La2Mo2O9 is a potential electrolyte material for SOFC due to its higher oxygen conduction at high temperatures. However, La2Mo2O9 suffers from detrimental phase transition at high temperature from monoclinic α to cubic β phase. This phase transition can be prevented by lowering the temperature. However, lowering the temperature reduces the ionic conductivity. Substitution of transition metal on Mo site is the best strategy for the suppression of phase transition. In the present work, the effect of substituting element on different sites has been investigated. From the result, it is observed that the band gap increases with concentration of Er. For the assessment of mechanism behind the improved performance, the atomic insight is crucial.
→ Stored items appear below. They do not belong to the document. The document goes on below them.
def vMerge (i : Instr) (s : State) (t : Wd) (kv uns : Bool) (d a b : Vr) (c : Xr) : Host.Outcome State Fault Refusal :=
  word i s (fun u e s =>
    let w := t.bits
    let cap := 512 / w / (if kv then 2 else 1)
    let x := ((u.lane 0).X c).toNat
    let (out, ni, nj) := mergeItems uns w cap (itemsOf (u.V a) w kv (min (x % 256) cap)) (itemsOf (u.V b) w kv (min (x / 256 % 256) cap)) 0 0
    s.vLater u i e [.v d (vBuild w out.flatten), .x 0 c (zext (out.length * 2 ^ 16 + nj * 2 ^ 8 + ni) 24)] [] false 4)

/-- VMERGE (09 R183). -/
def execVmerge (h : Hdr) (t : Wd) (d a b : Vr) (c : Xr) (s : State) : Host.Outcome State Fault Refusal := vMerge (.vmerge h t d a b c) s t false false d a b c
/-- VMERGEU (09 R183). -/
def execVmergeu (h : Hdr) (t : Wd) (d a b : Vr) (c : Xr) (s : State) : Host.Outcome State Fault Refusal := vMerge (.vmergeu h t d a b c) s t false true d a b c
/-- VMERGEKV (09 R183). -/
def execVmergekv (h : Hdr) (t : Wd) (d a b : Vr) (c : Xr) (s : State) : Host.Outcome State Fault Refusal := vMerge (.vmergekv h t d a b c) s t true false d a b c
/-- VMERGEKVU (09 R183). -/
def execVmergekvu (h : Hdr) (t : Wd) (d a b : Vr) (c : Xr) (s : State) : Host.Outcome State Fault Refusal := vMerge (.vmergekvu h t d a b c) s t true true d a b c

/-! ### Paired words -/

end Sys2Proof.Machine

namespace Sys2Proof

open Machine

/-- The type of a VP half. -/
def VHalf.type (x : VHalf) : Ty := (Ty.of (x.ty.setWidth 4)).getD .i8

/-- What one half of a VPAIR word computes in element k (02 Table 2-9); `dst`: its destination register. -/
def VHalf.op (x : VHalf) (u : HwUnit) (dst : Vr) (k draw : Nat) : Nat × Events :=
  let t := x.type
  let w := t.bits
  let a := vEl (u.V x.va) w k
  let b := vEl (u.V x.vb) w k
  let im := slice (sgn x.vb.toNat 5) w
  let int (r : Nat → Nat → Nat → Int) (b : Nat) : Nat × Events := (slice (r w a b) w, 0)
  match x.cop.toNat with
  | 0 => int (fun _ a b => (a + b : Nat)) b
  | 1 => int (fun _ a b => (a : Int) - b) b
  | 2 => int (fun n a b => sgn a n * sgn b n) b
  | 3 => int rMulh b
  | 4 => int (fun n a b => Min.min (sgn a n) (sgn b n)) b
  | 5 => int (fun n a b => Max.max (sgn a n) (sgn b n)) b
  | 6 => int (fun _ a b => (Min.min a b : Nat)) b
  | 7 => int (fun _ a b => (Max.max a b : Nat)) b
  | 8 => int (fun _ a b => (a &&& b : Nat)) b
  | 9 => int (fun _ a b => (a ||| b : Nat)) b
  | 10 => int (fun _ a b => (a ^^^ b : Nat)) b
  | 11 => int rShl b
  | 12 => int rShr b
  | 13 => int rSra b
  | 14 => int rShl x.vb.toNat
  | 15 => int rShr x.vb.toNat
  | 16 => int rSra x.vb.toNat
  | 17 => int (fun _ a b => (a + b : Nat)) im
  | 18 => fpRound t u .dyn false false (fAdd (isRdn u .dyn) (elF t a) (elF t b))
  | 19 => fpRound t u .dyn false false (fMul (elF t a) (elF t b))
  | 20 => fpRound t u .dyn false false (fMulAdd (isRdn u .dyn) (elF t a) (elF t b) (elF t (vEl (u.V dst) w k)))
  | 21 => (t.fmt.minMax false false a b, 0)
  | 22 => (t.fmt.minMax true false a b, 0)
  | 23 => (if vAct u true x.pg w k then a else b, 0)
  | 24 => (vEl (u.V x.va) w (b % t.elems), 0)
  | 25 =>
    let ts := (Ty.of (BitVec.ofNat 4 (x.vb.toNat % 8))).getD .f32
    match cvtFrom t ts 0 k with
    | some j => t.write false (effMode u.fpstat (srTarget t) .dyn) false false draw (ts.read false false (vEl (u.V x.va) ts.bits j))
    | none => (vEl (u.V dst) w k, 0)
  | 26 => (vEl (u.V x.va) w (x.vb.toNat % t.elems), 0)
  | 27 => int (fun _ a b => (a &&& b : Nat)) im
  | 28 => int (fun _ a b => (a ||| b : Nat)) im
  | 29 => int (fun _ a b => (a ^^^ b : Nat)) im
  | 30 => int (fun n a b => Min.min (sgn a n) (sgn b n)) im
  | _ => int (fun n a b => Max.max (sgn a n) (sgn b n)) im

/-- The elements in which a half acts: the governed ones, and in a narrowing conversion those of part 0; all in VSEL. -/
def VHalf.acts (x : VHalf) (u : HwUnit) (k : Nat) : Bool :=
  if x.cop.toNat = 23 then true
  else vAct u x.gv x.pg x.type.bits k &&
    (x.cop.toNat != 25 || (cvtFrom x.type ((Ty.of (BitVec.ofNat 4 (x.vb.toNat % 8))).getD .f32) 0 k).isSome)

/-- A half draws where it converts under SR (04 R75). -/
def VHalf.draws (x : VHalf) (u : HwUnit) : Bool := x.cop.toNat == 25 && effMode u.fpstat (srTarget x.type) .dyn == .sr

end Sys2Proof

namespace Sys2Proof.Machine

/-- VPAIR (02 R33 to R35, 09 R188): both halves read before either writes; one enabled event in either stops both. (DEDUCED, log 22.) -/
def execVpair (ha hb : VHalf) (s : State) : Host.Outcome State Fault Refusal :=
  let i := Instr.vpair ha hb
  word i s (fun u e s =>
    let da : Vr := BitVec.ofNat 5 ha.vd.toNat
    let db : Vr := BitVec.ofNat 5 (16 + hb.vd.toNat)
    let (ra, s1) := vRun (ha.draws u) (ha.acts u) (ha.op u da) (List.range ha.type.elems) u.seed
    let (rb, s2) := vRun (hb.draws u) (hb.acts u) (hb.op u db) (List.range hb.type.elems) s1
    let u' := (u.setVr da (vDest ha.type.bits false (u.V da) ra)).setVr db (vDest hb.type.bits false (u.V db) rb)
    s.vIssue u i e { u' with seed := s2 } (vEvents ra ||| vEvents rb) (vTrapMask u ra ||| vTrapMask u rb))

end Sys2Proof.Machine
end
For that, we have employed ab initio DFT calculation. We have used PBE and grimme d3 dispersion correction for the accuracy of evaluated band gap and electrochemical stability. All DFT calculations have been performed using Quantum ESPRESSO pwscf code's and for the assessment of thermodynamical stability of La2Mo2O9 and the doped structures, an alternative descriptor, the global instability index (GII), which is based on the bond valance sum approach implemented in SoftBV was used. All the visualizations were done by XCrySDen and VESTA open source software.